蘇子衿淡淡道:
“我對我自己院子裡的丫鬟還是瞭解的,她從來不會沒事找事,但是有人欺負上門來了,我們也沒在怕的,婆母要給臉不要臉,我也不介意再打你一頓。”
上一世,蘇子衿從來不敢這麼明目張膽的維護自己身邊人。
因為秦淮不斷給她洗腦,說她是侯夫人,是他秦淮的正室。
為了彰顯正室的氣度,蘇子衿事事都要退讓。
即便有時候明明沒有做錯甚麼,秦夫人也要強行給身邊人安插一個甚麼罪名,並且讓蘇子衿表示對自己身邊人的嚴格去懲罰她們。
所以上輩子蘇子衿過得十分小心謹慎,一言一行全都要注意,若是有甚麼地方讓人挑出來她的錯,更是滅頂之災。
上輩子她不僅憋屈還窩囊。
思茹看著蘇子衿站在她身前,心底也是十分感動。
今日她的確是有些衝動了,也擔心過自家小姐有可能會難做,更是做好了受罰的準備,可沒想到蘇子衿一上來便毫無保留的維護她。
思茹看了眼蘇子衿帶來的婆子侍衛,他們都氣勢凜冽的站在原地,好像隨時要出來幹架似的。
更加感嘆自家小姐準備周全。
小姐這般興師動眾的護著她,往後她定要更加忠心,小姐一個眼神便要立刻為她肝腦塗地。
廚房還有其他院子的下人看到蘇子衿如此維護自己的陪嫁丫鬟,心中也很是羨慕。
在秦家銀子充足的時候,秦夫人就十分小氣,後面秦家銀子捉襟見肘了,秦夫人則更加苛刻,許多下人都覺得自己簡直沒有被秦夫人當成人來對待。
可看蘇子衿的模樣,應當是個極其護短的。
做下人的,又有誰不想要護短的主子呢?
秦夫人沒想到蘇子衿現如今竟然這般的不講道理,氣壞了,指著蘇子衿的臉就開始罵道:
“你非要掰扯個是非黑白,那我就跟你說清楚,還不是因為你這個陪嫁丫鬟仗著你如今管家是秦家的主母,好端端的跑到廚房來惹事!
不過幾個丫鬟閒話,她也要管人家,一點規
M.Ι.
矩都沒有!身正不怕影子斜,你沒做錯怕別人說甚麼?也就是你的丫鬟才會這麼囂張!”
“這件事情本來就是你有錯在先,如今還對我出言不遜,蘇氏,今日我無論如何我都要你給我一個說法的,
要是這秦家是你身邊的一個小丫鬟就能攪弄風雨,任由一個丫鬟騎在我頭上,那我索性也別當你蘇氏的婆母了,我給你當丫鬟好了!”
秦夫人好不容易在蘇子衿面前硬氣一回,她覺得自己今日定要狠狠出氣,故而巴巴的說了一大堆話。
直到看見蘇子衿面上明顯的詫異,秦夫人才終於停下。
能讓蘇子衿吃癟,她就高興了。
蘇綰綰站在秦夫人身邊,對如今秦夫人的支愣也有些驚訝,要知道這段時間以來,她們所有人在蘇子衿面前都是唯唯諾諾的,生怕蘇子衿把她們抓住打一頓。

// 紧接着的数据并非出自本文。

/-! ### killDst -/

@[simp] theorem killDst_agenda (s : State) (w code : Nat) (ls : List Nat) : (killDst s w code ls).agenda = s.agenda := rfl
@[simp] theorem killDst_cur (s : State) (w code : Nat) (ls : List Nat) : (killDst s w code ls).cur = s.cur := rfl
@[simp] theorem killDst_cur2 (s : State) (w code : Nat) (ls : List Nat) : (killDst s w code ls).cur2 = s.cur2 := rfl
@[simp] theorem killDst_free (s : State) (w code : Nat) (ls : List Nat) : (killDst s w code ls).free = s.free := rfl
@[simp] theorem killDst_nextOp (s : State) (w code : Nat) (ls : List Nat) : (killDst s w code ls).nextOp = s.nextOp := rfl
@[simp] theorem killDst_nextBlk (s : State) (w code : Nat) (ls : List Nat) : (killDst s w code ls).nextBlk = s.nextBlk := rfl
@[simp] theorem killDst_vregs (s : State) (w code : Nat) (ls : List Nat) : (killDst s w code ls).vregs = s.vregs := rfl
@[simp] theorem killDst_sregs (s : State) (w code : Nat) (ls : List Nat) : (killDst s w code ls).sregs = s.sregs := rfl
@[simp] theorem killDst_fsr (s : State) (w code : Nat) (ls : List Nat) : (killDst s w code ls).fsr = s.fsr := rfl
@[simp] theorem killDst_tval (s : State) (w code : Nat) (ls : List Nat) : (killDst s w code ls).tval = s.tval := rfl
@[simp] theorem killDst_sval (s : State) (w code : Nat) (ls : List Nat) : (killDst s w code ls).sval = s.sval := rfl
@[simp] theorem killDst_queues (s : State) (w code : Nat) (ls : List Nat) : (killDst s w code ls).queues = s.queues := rfl
@[simp] theorem killDst_bn (s : State) (w code : Nat) (ls : List Nat) : (killDst s w code ls).bn = s.bn := rfl
@[simp] theorem killDst_warps (s : State) (w code : Nat) (ls : List Nat) : (killDst s w code ls).warps = s.warps := rfl
@[simp] theorem killDst_blocks (s : State) (w code : Nat) (ls : List Nat) : (killDst s w code ls).blocks = s.blocks := rfl
@[simp] theorem killDst_pend (s : State) (w code : Nat) (ls : List Nat) : (killDst s w code ls).pend = s.pend := rfl
@[simp] theorem killDst_bnPend (s : State) (w code : Nat) (ls : List Nat) : (killDst s w code ls).bnPend = s.bnPend := rfl
@[simp] theorem killDst_cores (s : State) (w code : Nat) (ls : List Nat) : (killDst s w code ls).cores = s.cores := rfl
@[simp] theorem killDst_quarters (s : State) (w code : Nat) (ls : List Nat) : (killDst s w code ls).quarters = s.quarters := rfl
@[simp] theorem killDst_growQ (s : State) (w code : Nat) (ls : List Nat) : (killDst s w code ls).growQ = s.growQ := rfl
@[simp] theorem killDst_dies (s : State) (w code : Nat) (ls : List Nat) : (killDst s w code ls).dies = s.dies := rfl
@[simp] theorem killDst_pkg (s : State) (w code : Nat) (ls : List Nat) : (killDst s w code ls).pkg = s.pkg := rfl
@[simp] theorem killDst_tlb (s : State) (w code : Nat) (ls : List Nat) : (killDst s w code ls).tlb = s.tlb := rfl
@[simp] theorem killDst_owners (s : State) (w code : Nat) (ls : List Nat) : (killDst s w code ls).owners = s.owners := rfl
@[simp] theorem killDst_poison (s : State) (w code : Nat) (ls : List Nat) : (killDst s w code ls).poison = s.poison := rfl
@[simp] theorem killDst_frozen (s : State) (w code : Nat) (ls : List Nat) : (killDst s w code ls).frozen = s.frozen := rfl
@[simp] theorem killDst_swc (s : State) (w code : Nat) (ls : List Nat) : (killDst s w code ls).swc = s.swc := rfl
@[simp] theorem killDst_dcLru (s : State) (w code : Nat) (ls : List Nat) : (killDst s w code ls).dcLru = s.dcLru := rfl
@[simp] theorem killDst_poolOld (s : State) (w code : Nat) (ls : List Nat) : (killDst s w code ls).poolOld = s.poolOld := rfl
@[simp] theorem killDst_prov (s : State) (w code : Nat) (ls : List Nat) : (killDst s w code ls).prov = s.prov := rfl
@[simp] theorem killDst_granules (s : State) (w code : Nat) (ls : List Nat) : (killDst s w code ls).granules = s.granules := rfl
@[simp] theorem killDst_marks (s : State) (w code : Nat) (ls : List Nat) : (killDst s w code ls).marks = s.marks := rfl
@[simp] theorem killDst_acquired (s : State) (w code : Nat) (ls : List Nat) : (killDst s w code ls).acquired = s.acquired := rfl
@[simp] theorem killDst_fenceMarks (s : State) (w code : Nat) (ls : List Nat) : (killDst s w code ls).fenceMarks = s.fenceMarks := rfl
@[simp] theorem killDst_scMarks (s : State) (w code : Nat) (ls : List Nat) : (killDst s w code ls).scMarks = s.scMarks := rfl
@[simp] theorem killDst_seen (s : State) (w code : Nat) (ls : List Nat) : (killDst s w code ls).seen = s.seen := rfl
@[simp] theorem killDst_routes (s : State) (w code : Nat) (ls : List Nat) : (killDst s w code ls).routes = s.routes := rfl
@[simp] theorem killDst_regions (s : State) (w code : Nat) (ls : List Nat) : (killDst s w code ls).regions = s.regions := rfl
@[simp] theorem killDst_cks (s : State) (w code : Nat) (ls : List Nat) : (killDst s w code ls).cks = s.cks := rfl
@[simp] theorem killDst_vmarks (s : State) (w code : Nat) (ls : List Nat) : (killDst s w code ls).vmarks = s.vmarks := rfl
@[simp] theorem killDst_pools (s : State) (w code : Nat) (ls : List Nat) : (killDst s w code ls).pools = s.pools := rfl
@[simp] theorem killDst_mem (s : State) (w code : Nat) (ls : List Nat) : (killDst s w code ls).mem = s.mem := rfl
@[simp] theorem killDst_suspectVas (s : State) (w code : Nat) (ls : List Nat) : (killDst s w code ls).suspectVas = s.suspectVas := rfl
@[simp] theorem killDst_provFull (s : State) (w code : Nat) (ls : List Nat) : (killDst s w code ls).provFull = s.provFull := rfl
@[simp] theorem killDst_icode (s : State) (w code : Nat) (ls : List Nat) : (killDst s w code ls).icode = s.icode := rfl
@[simp] theorem killDst_stalls (s : State) (w code : Nat) (ls : List Nat) : (killDst s w code ls).stalls = s.stalls := rfl
@[simp] theorem killDst_prq (s : State) (w code : Nat) (ls : List Nat) : (killDst s w code ls).prq = s.prq := rfl
@[simp] theorem killDst_chans (s : State) (w code : Nat) (ls : List Nat) : (killDst s w code ls).chans = s.chans := rfl
@[simp] theorem killDst_aos (s : State) (w code : Nat) (ls : List Nat) : (killDst s w code ls).aos = s.aos := rfl
@[simp] theorem killDst_cbars (s : State) (w code : Nat) (ls : List Nat) : (killDst s w code ls).cbars = s.cbars := rfl
@[simp] theorem killDst_tds (s : State) (w code : Nat) (ls : List Nat) : (killDst s w code ls).tds = s.tds := rfl
@[simp] theorem killDst_cbs (s : State) (w code : Nat) (ls : List Nat) : (killDst s w code ls).cbs = s.cbs := rfl
@[simp] theorem killDst_fwd (s : State) (w code : Nat) (ls : List Nat) : (killDst s w code ls).fwd = s.fwd := rfl
@[simp] theorem killDst_fwdEnts (s : State) (w code : Nat) (ls : List Nat) : (killDst s w code ls).fwdEnts = s.fwdEnts := rfl
@[simp] theorem killDst_tstat (s : State) (w code : Nat) (ls : List Nat) : (killDst s w code ls).tstat = s.tstat := rfl
@[simp] theorem killDst_tpois (s : State) (w code : Nat) (ls : List Nat) : (killDst s w code ls).tpois = s.tpois := rfl
@[simp] theorem killDst_vents (s : State) (w code : Nat) (ls : List Nat) : (killDst s w code ls).vents = s.vents := rfl
@[simp] theorem killDst_vmeta (s : State) (w code : Nat) (ls : List Nat) : (killDst s w code ls).vmeta = s.vmeta := rfl
@[simp] theorem killDst_vseq (s : State) (w code : Nat) (ls : List Nat) : (killDst s w code ls).vseq = s.vseq := rfl
@[simp] theorem killDst_vcap (s : State) (w code : Nat) (ls : List Nat) : (killDst s w code ls).vcap = s.vcap := rfl
@[simp] theorem killDst_flashEnts (s : State) (w code : Nat) (ls : List Nat) : (killDst s w code ls).flashEnts = s.flashEnts := rfl
@[simp] theorem killDst_flashMeta (s : State) (w code : Nat) (ls : List Nat) : (killDst s w code ls).flashMeta = s.flashMeta := rfl
@[simp] theorem killDst_mail (s : State) (w code : Nat) (ls : List Nat) : (killDst s w code ls).mail = s.mail := rfl
@[simp] theorem killDst_mailOut (s : State) (w code : Nat) (ls : List Nat) : (killDst s w code ls).mailOut = s.mailOut := rfl
@[simp] theorem killDst_rgns (s : State) (w code : Nat) (ls : List Nat) : (killDst s w code ls).rgns = s.rgns := rfl
@[simp] theorem killDst_ownProg (s : State) (w code : Nat) (ls : List Nat) : (killDst s w code ls).ownProg = s.ownProg := rfl
@[simp] theorem killDst_nodes (s : State) (w code : Nat) (ls : List Nat) : (killDst s w code ls).nodes = s.nodes := rfl
@[simp] theorem killDst_graphs (s : State) (w code : Nat) (ls : List Nat) : (killDst s w code ls).graphs = s.graphs := rfl
@[simp] theorem killDst_seqs (s : State) (w code : Nat) (ls : List Nat) : (killDst s w code ls).seqs = s.seqs := rfl
@[simp] theorem killDst_nextNode (s : State) (w code : Nat) (ls : List Nat) : (killDst s w code ls).nextNode = s.nextNode := rfl
@[simp] theorem killDst_sslots (s : State) (w code : Nat) (ls : List Nat) : (killDst s w code ls).sslots = s.sslots := rfl
@[simp] theorem killDst_saves (s : State) (w code : Nat) (ls : List Nat) : (killDst s w code ls).saves = s.saves := rfl
@[simp] theorem killDst_hslots (s : State) (w code : Nat) (ls : List Nat) : (killDst s w code ls).hslots = s.hslots := rfl
@[simp] theorem killDst_hdiscard (s : State) (w code : Nat) (ls : List Nat) : (killDst s w code ls).hdiscard = s.hdiscard := rfl
@[simp] theorem killDst_hostQ (s : State) (w code : Nat) (ls : List Nat) : (killDst s w code ls).hostQ = s.hostQ := rfl
@[simp] theorem killDst_rsreg (s : State) (w code : Nat) (ls : List Nat) : (killDst s w code ls).rsreg = s.rsreg := rfl
@[simp] theorem killDst_rsdesc (s : State) (w code : Nat) (ls : List Nat) : (killDst s w code ls).rsdesc = s.rsdesc := rfl
@[simp] theorem killDst_rsstep (s : State) (w code : Nat) (ls : List Nat) : (killDst s w code ls).rsstep = s.rsstep := rfl
@[simp] theorem killDst_rsstat (s : State) (w code : Nat) (ls : List Nat) : (killDst s w code ls).rsstat = s.rsstat := rfl
@[simp] theorem killDst_mgmt (s : State) (w code : Nat) (ls : List Nat) : (killDst s w code ls).mgmt = s.mgmt := rfl
@[simp] theorem killDst_rays (s : State) (w code : Nat) (ls : List Nat) : (killDst s w code ls).rays = s.rays := rfl
@[simp] theorem killDst_lht (s : State) (w code : Nat) (ls : List Nat) : (killDst s w code ls).lht = s.lht := rfl
@[simp] theorem killDst_lhtCnt (s : State) (w code : Nat) (ls : List Nat) : (killDst s w code ls).lhtCnt = s.lhtCnt := rfl
@[simp] theorem killDst_staged (s : State) (w code : Nat) (ls : List Nat) : (killDst s w code ls).staged = s.staged := rfl
@[simp] theorem killDst_suspects (s : State) (w code : Nat) (ls : List Nat) : (killDst s w code ls).suspects = s.suspects := rfl
@[simp] theorem killDst_replays (s : State) (w code : Nat) (ls : List Nat) : (killDst s w code ls).replays = s.replays := rfl
@[simp] theorem killDst_sent (s : State) (w code : Nat) (ls : List Nat) : (killDst s w code ls).sent = s.sent := rfl
@[simp] theorem killDst_outRead (s : State) (w code : Nat) (ls : List Nat) : (killDst s w code ls).outRead = s.outRead := rfl
@[simp] theorem killDst_hostOut (s : State) (w code : Nat) (ls : List Nat) : (killDst s w code ls).hostOut = s.hostOut := rfl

故而,秦夫人已經很長時間沒有這麼大膽和蘇子衿說過話了!
看到秦夫人如今如此支愣,蘇綰綰忽然覺得自己往後這日子應該是一片光明。
蘇子衿淡然站在原地,漫不經心道:
“婆母的要求全都說完了?”
說起這個,秦夫人非常不滿意如今蘇子衿對她說話的態度:
“你如今跟我說話的這態度是甚麼意思?你這般不恭敬的模樣是給誰看的?如今你可是秦家的主母,你要給下面的人示範,做個榜樣,若是你自己都不知道規矩兩個字怎麼寫,將來要如何管教下面的人!”
原本秦夫人被奪走當家主母的位置心裡非常難受。
但昨日蘇綰綰勸秦夫人轉念一想,如今蘇子衿是當家主母,那像去哪裡弄錢維持府中開銷的重擔也就落到蘇子衿身上。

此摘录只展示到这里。